> **WHAT IS NEEDED**: From the listing below, copy only the lines from the line that contains "st => (1, st)" to the line that contains "leBytes 8 h.source", counting those two lines as part of the copy.

> **MATERIAL SUPPLIED**:
────
/-! The holder (R308, R309, R313, R321, R322). -/

/-- SHROUD_BASE of stack st; 0 for no area. -/
def State.areaBase (s : State) (st : Nat) : Nat := s.rd .shrAreaShroudBase [st]
/-- SLOT_BYTES of stack st (R308). -/
def State.slotBytes (s : State) (st : Nat) : Nat :=
  let m := s.rd .shrAreaShroudMib [st]
  if m = 0 then 0 else (m - 1) * 2 ^ 20 / 2 / 512 * 512
/-- Address of the header of slot k on stack st. -/
def State.slotHeader (s : State) (st k : Nat) : Nat := s.areaBase st + 0x1000 * k
/-- Address of the image of slot k on stack st. -/
def State.slotImage (s : State) (st k : Nat) : Nat := s.areaBase st + 0x100000 + k * s.slotBytes st
/-- Stacks with an area. -/
def State.areas (s : State) : List Nat := (List.range 20).filter (fun st => s.areaBase st != 0)

/-- A write waits for a stack at CRIT (R230). -/
def State.holdWrite (s : State) (kind a : Nat) (bs : List Byte) : State :=
  { s with heldWrites := s.heldWrites ++ [{ kind := kind, addr := a, data := bs }] }

/-- A write through a stack's port by a partner or a restore (R217, R308): it waits while the stack is held (R230), and behind
those that wait. -/
def State.writeArea (s : State) (a : Nat) (bs : List Byte) : State :=
  if s.heldIn a bs.length ∨ s.heldWrites.any (fun w => w.kind == 2) then
    s.holdWrite 2 a bs
  else (s.writeMem .partner 0 a bs).1

/-- Slot k holds a COMPLETE copy. -/
def State.slotComplete (s : State) (k : Nat) : Bool := s.rd .shrSlotSlotState [k] == 2

/-- The slot with the newest COMPLETE copy, the one that became COMPLETE last (R309). -/
def State.newestSlot (s : State) : Option Nat :=
  if s.slotComplete 0 ∧ s.slotComplete 1 then some (s.newest.getD 0)
  else if s.slotComplete 0 then some 0 else if s.slotComplete 1 then some 1 else none

/-- The slot that does not hold the newest COMPLETE copy (R309). -/
def State.targetSlot (s : State) : Nat := match s.newestSlot with | some k => 1 - k | none => 0

/-- A FETCH is being served: cells of the copy to its recipient still wait to leave (R321). -/
def State.isServing (s : State) : Bool :=
  match s.serve with
  | none => false
  | some v => (List.range 12).any (fun p => (s.port p).waiting.any (fun c =>
      let h := fieldLe c.2 0 8
      bitsOf h 23 16 == 4 && bitsOf h 63 50 == v.dest && bitsOf h 49 36 == s.rd .grpNode [] && fieldLe c.2 16 8 == v.source))

/-- The answer to HELLO (R309, R321): 0, or the first cause of refusal, with its stack. -/
def State.helloResult (s : State) (sourceId : Nat) (bolts : List Nat) : Nat × Nat :=
  if !s.flag .shrHoldEnable [] then (3, 0)
  else if s.rd .shrHoldState [] = 3 ∧ s.rd .shrHeldSourceId [] ≠ sourceId then (2, 0)
  else
    match (List.range 20).find? (fun st => bolts.getD st 0 != 0 &&
        (s.areaBase st == 0 || decide (s.slotBytes st < 512 * bolts.getD st 0))) with
    | some st => (1, st)
    | none => if s.isServing ∧ (s.serve.map (fun v => v.slot)) = some s.targetSlot then (5, 0) else (0, 0)

/-- HELLO (R309): the holder answers, and prepares to take the copy. -/
def State.takeHello (s : State) (src sourceId step : Nat) (bolts : List Nat) : State :=
  let r := s.helloResult sourceId bolts
  let k := s.targetSlot
  let s := if r.1 = 0 then
      let h : HoldSt := { slot := k, source := sourceId, sourceNode := src, step := step, bolts := bolts, received := []
                          halves := [], parts := [], filled := false, ended := false }
      { s with hold := some h }
    else s
  s.sendShroud src 0x02 k r.2 0 0 sourceId (leBytes 1 r.1)

/-- The slot becomes FILLING before its first image bolt is written (R308, R309); what the layout of its areas gives as zero is
zero. -/
def State.fillSlot (s : State) (h : HoldSt) : State :=
  if h.filled then s
  else
    let k := h.slot
    let s := s.areas.foldl (fun s st =>
      let s := (s.zeroRange (s.areaBase st + 0x20000) 0xE0000).zeroRange (s.areaBase st + 0x10000 + 0x8000 * k + 29792) 2976
      s.writeArea (s.slotHeader st k) (leBytes 4 (1 * 2 ^ 30) ++ leBytes 4 (h.bolts.getD st 0) ++ leBytes 8 h.step ++
        leBytes 8 h.source ++ zeros (0x1000 - 24))) { s with hold := some { h with filled := true } }
    let s := ((s.wr .shrSlotSlotState [k] 1).wr .shrSlotSlotSigned [k] 0).wr .shrSlotSlotStep [k] h.step
    ((s.wr .shrSlotSlotSourceId [k] h.source).wr .shrHoldState [] 2).wr .shrHeldSourceId [] h.source

/-- The holder's part of a message from its source for its slot. -/
def State.holdFor (s : State) (src slot : Nat) : Option HoldSt := s.hold.filter (fun h => h.sourceNode == src && h.slot == slot)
────
> **ANSWER TO THIS TASK**:
    | some st => (1, st)
    | none => if s.isServing ∧ (s.serve.map (fun v => v.slot)) = some s.targetSlot then (5, 0) else (0, 0)

/-- HELLO (R309): the holder answers, and prepares to take the copy. -/
def State.takeHello (s : State) (src sourceId step : Nat) (bolts : List Nat) : State :=
  let r := s.helloResult sourceId bolts
  let k := s.targetSlot
  let s := if r.1 = 0 then
      let h : HoldSt := { slot := k, source := sourceId, sourceNode := src, step := step, bolts := bolts, received := []
                          halves := [], parts := [], filled := false, ended := false }
      { s with hold := some h }
    else s
  s.sendShroud src 0x02 k r.2 0 0 sourceId (leBytes 1 r.1)

/-- The slot becomes FILLING before its first image bolt is written (R308, R309); what the layout of its areas gives as zero is
zero. -/
def State.fillSlot (s : State) (h : HoldSt) : State :=
  if h.filled then s
  else
    let k := h.slot
    let s := s.areas.foldl (fun s st =>
      let s := (s.zeroRange (s.areaBase st + 0x20000) 0xE0000).zeroRange (s.areaBase st + 0x10000 + 0x8000 * k + 29792) 2976
      s.writeArea (s.slotHeader st k) (leBytes 4 (1 * 2 ^ 30) ++ leBytes 4 (h.bolts.getD st 0) ++ leBytes 8 h.step ++
        leBytes 8 h.source ++ zeros (0x1000 - 24))) { s with hold := some { h with filled := true } }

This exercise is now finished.